BioterrorismResearch on enhanced transmissibility in H5N1 influenza: the debate continues

Published 10 October 2012

How can scientists safely conduct avian flu research if the results could potentially threaten, as well as save, millions of lives? Enhancing and analyzing the transmissibility of the H5N1 virus could, on the one hand, provide insights that could help prevent or treat a future outbreak of H5N1, or, on the other hand, it may provide a roadmap for a bad actor deliberately to bring about an influenza pandemic or lead to an inadvertent release of a virus with enhanced transmissibility

Debate continues over safe H5N1 virus research // Source: oparlapipas.com

How can scientists safely conduct avian flu research if the results could potentially threaten, as well as save, millions of lives? In a series of commentaries appearing on Tuesday, 9 October, in mBio, the online open-access journal of the American Society for Microbiology (ASM), prominent microbiologists and physicians argue the cases both for and against lifting a voluntary moratorium on experiments to enhance the ability of the H5N1 virus to move from mammal to mammal, so-called gain-of-function research, and discuss the level of biosecurity that would be appropriate for moving that research forward.
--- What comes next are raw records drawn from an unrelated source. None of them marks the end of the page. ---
-- ==== Sys2Proof/Laws/OnlyTick.lean ====
section
/-! SUPPORT. What each operation of Machine/Tick.lean can change. -/

namespace Sys2Proof.Laws

open Sys2Proof.Machine

@[simp] theorem tickPins_only (s : State) (inp : TickInput) {pp : List Part} {z : State} (hw : within [.fe, .tp] pp = true) :
    Only pp z (tickPins s inp) = Only pp z s :=
  only_iff (by simp [tickPins]) hw
@[simp] theorem endFrame_only (s : State) (inp : TickInput) {pp : List Part} {z : State} (hw : within [.fe, .cv, .qu, .pq, .bl, .rtc, .tp, .er, .hp, .ser] pp = true) :
    Only pp z (endFrame s inp) = Only pp z s :=
  only_iff (by simp [endFrame]) hw
@[simp] theorem rescaleTick_only (s : State) {pp : List Part} {z : State} (hw : within [.pl, .met, .ls, .bl, .er] pp = true) :
    Only pp z (rescaleTick s) = Only pp z s :=
  only_iff (by unfold rescaleTick; split <;> simp) hw
@[simp] theorem endLaneFrame_only (s : State) {pp : List Part} {z : State} (hw : within [.cv, .qu, .pl, .met, .pq, .ls, .bl, .tp, .er, .hp, .ser, .nv, .fresh, .seal] pp = true) :
    Only pp z (endLaneFrame s) = Only pp z s :=
  only_iff (by unfold endLaneFrame; dsimp only; (repeat' split) <;> simp) hw
@[simp] theorem calTick_only (s : State) {pp : List Part} {z : State} (hw : within [.qu, .met, .er, .hp] pp = true) :
    Only pp z (calTick s) = Only pp z s :=
  only_iff (by unfold calTick; split <;> simp) hw
@[simp] theorem statesTick_only (s : State) {pp : List Part} {z : State} (hw : within [.sup, .cv, .qu, .met, .ls, .bl, .er, .hp, .mode] pp = true) :
    Only pp z (statesTick s) = Only pp z s :=
  only_iff (by simp [statesTick]) hw
@[simp] theorem beginLaneFrame_only (s : State) (f : Frame) (st : OpState) (df : Nat) {pp : List Part} {z : State} (hw : within [.qu, .met, .pq, .ls, .er, .hp] pp = true) :
    Only pp z (beginLaneFrame s f st df) = Only pp z s :=
  only_iff (by simp [beginLaneFrame]) hw
@[simp] theorem opsTick_only (s : State) {pp : List Part} {z : State} (hw : within [.er] pp = true) :
    Only pp z (opsTick s) = Only pp z s :=
  only_iff (by simp [opsTick]) hw
@[simp] theorem rtcTick_only (s : State) {pp : List Part} {z : State} (hw : within [.rtc, .tp, .clock] pp = true) :
    Only pp z (rtcTick s) = Only pp z s :=
  only_iff (by simp [rtcTick]) hw
@[simp] theorem billTick_only (s : State) {pp : List Part} {z : State} (hw : within [.bl] pp = true) :
    Only pp z (billTick s) = Only pp z s :=
  only_iff (by simp [billTick]) hw
@[simp] theorem faultTick_only (s : State) {pp : List Part} {z : State} (hw : within [.ls] pp = true) :
    Only pp z (faultTick s) = Only pp z s :=
  only_iff (by simp [faultTick]) hw
@[simp] theorem linkTick_only (s : State) {pp : List Part} {z : State} (hw : within [.cb] pp = true) :
    Only pp z (linkTick s) = Only pp z s :=
  only_iff (by simp [linkTick]) hw
@[simp] theorem serialTick_only (s : State) {pp : List Part} {z : State} (hw : within [.ser] pp = true) :
    Only pp z (serialTick s) = Only pp z s :=
  only_iff (by simp [serialTick]) hw
@[simp] theorem helloTick_only (s : State) {pp : List Part} {z : State} (hw : within [.cb] pp = true) :
    Only pp z (helloTick s) = Only pp z s :=
  only_iff (by simp [helloTick]) hw
@[simp] theorem convTick_only (s : State) {pp : List Part} {z : State} (hw : within [.fe, .cv] pp = true) :
    Only pp z (convTick s) = Only pp z s :=
  only_iff (by simp [convTick]) hw
@[simp] theorem queueTick_only (s : State) {pp : List Part} {z : State} (hw : within [.qu, .er, .hp] pp = true) :
    Only pp z (queueTick s) = Only pp z s :=
  only_iff (by simp [queueTick]) hw
@[simp] theorem supTick_only (s : State) {pp : List Part} {z : State} (hw : within [.sup, .ls, .tr, .hp] pp = true) :
    Only pp z (supTick s) = Only pp z s :=
  only_iff (by simp [supTick]) hw
@[simp] theorem frameCommitTick_only (s : State) {pp : List Part} {z : State} (hw : within [.qu, .ls, .er, .hp, .nv] pp = true) :
    Only pp z (frameCommitTick s) = Only pp z s :=
  only_iff (by simp [frameCommitTick]) hw
@[simp] theorem commitTick_only (s : State) {pp : List Part} {z : State} (hw : within [.qu, .pl, .met, .ls, .bl, .tp, .er, .hp, .nv, .seal] pp = true) :
    Only pp z (commitTick s) = Only pp z s :=
  only_iff (by simp [commitTick]) hw
@[simp] theorem mailboxTick_only (s : State) {pp : List Part} {z : State} (hw : within [.hp] pp = true) :
    Only pp z (mailboxTick s) = Only pp z s :=
  only_iff (by simp [mailboxTick]) hw
@[simp] theorem countTick_only (s : State) {pp : List Part} {z : State} (hw : within [.sup, .fe, .cv, .qu, .pl, .met, .ls, .bl, .rtc, .tp, .er, .dp, .tr, .hp, .ser, .cb, .nv, .seal, .clock] pp = true) :
    Only pp z (countTick s) = Only pp z s :=
  only_iff (by simp [countTick]) hw
@[simp] theorem bootTick_only (s : State) {pp : List Part} {z : State} (hw : within [.tb, .qu, .ls, .rtc, .tp, .er, .hp, .nv, .frame, .clock] pp = true) :
    Only pp z (bootTick s) = Only pp z s :=
  only_iff (by simp [bootTick]) hw
@[simp] theorem frameTick_only (s : State) (inp : TickInput) {pp : List Part} {z : State} (hw : within [.sup, .tb, .fe, .cv, .qu, .pl, .met, .pq, .ls, .bl, .rtc, .tp, .er, .dp, .tr, .hp, .ser, .cb, .nv, .fresh, .frame, .mode, .seal, .clock] pp = true) :
    Only pp z (frameTick s inp) = Only pp z s :=
  only_iff (by simp [frameTick]) hw
theorem execFrameTick_only (inp : TickInput) (s : State) (u : State) (hx : execFrameTick inp s = .next u) : Only [.sup, .tb, .fe, .cv, .qu, .pl, .met, .pq, .ls, .bl, .rtc, .tp, .er, .dp, .tr, .hp, .ser, .cb, .nv, .fresh, .frame, .mode, .seal, .clock] s u := by
  unfold execFrameTick at hx; (repeat' split at hx) <;> first | (rw [← Host.Outcome.next.inj hx]; simp; done) | cases hx

end Sys2Proof.Laws
end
An American Society for Microbiology release reports that in January 2012, in response to the controversy caused by the unprecedented recommendation of an advisory board to the government to redact methods sections of two research studies showing how genetic changes could make H5N1 become transmissible between mammals, a group of influenza researchers agreed to a voluntary pause on any research involving highly pathogenic avian influenza H5N1 viruses leading to the generation of viruses that are more transmissible in mammals. Despite both articles eventually being published in full in May and June 2012, the research moratorium remains in place.

“The scientific community and the greater society that it serves are currently engaged in a vigorous debate on whether and how to carry out experiments that could provide essential information for preparedness against a pandemic of avian influenza. To foster discussion and to provide a venue to record the arguments for or against this moratorium, mBio has commissioned a series of views from experts in the field,” write Arturo Casadevall of the Albert Einstein School of Medicine, editor-in-chief of mBio; and Thomas Shenk of Princeton University, chair of the ASM Publications Board, in an introductory editorial.

Enhancing and analyzing the transmissibility of the H5N1 virus could, on the one hand, provide insights that could help prevent or treat a future outbreak of H5N1, or, on the other hand, it may provide a roadmap for a bad actor deliberately to bring about an influenza pandemic or lead to an inadvertent release of a virus with enhanced transmissibility.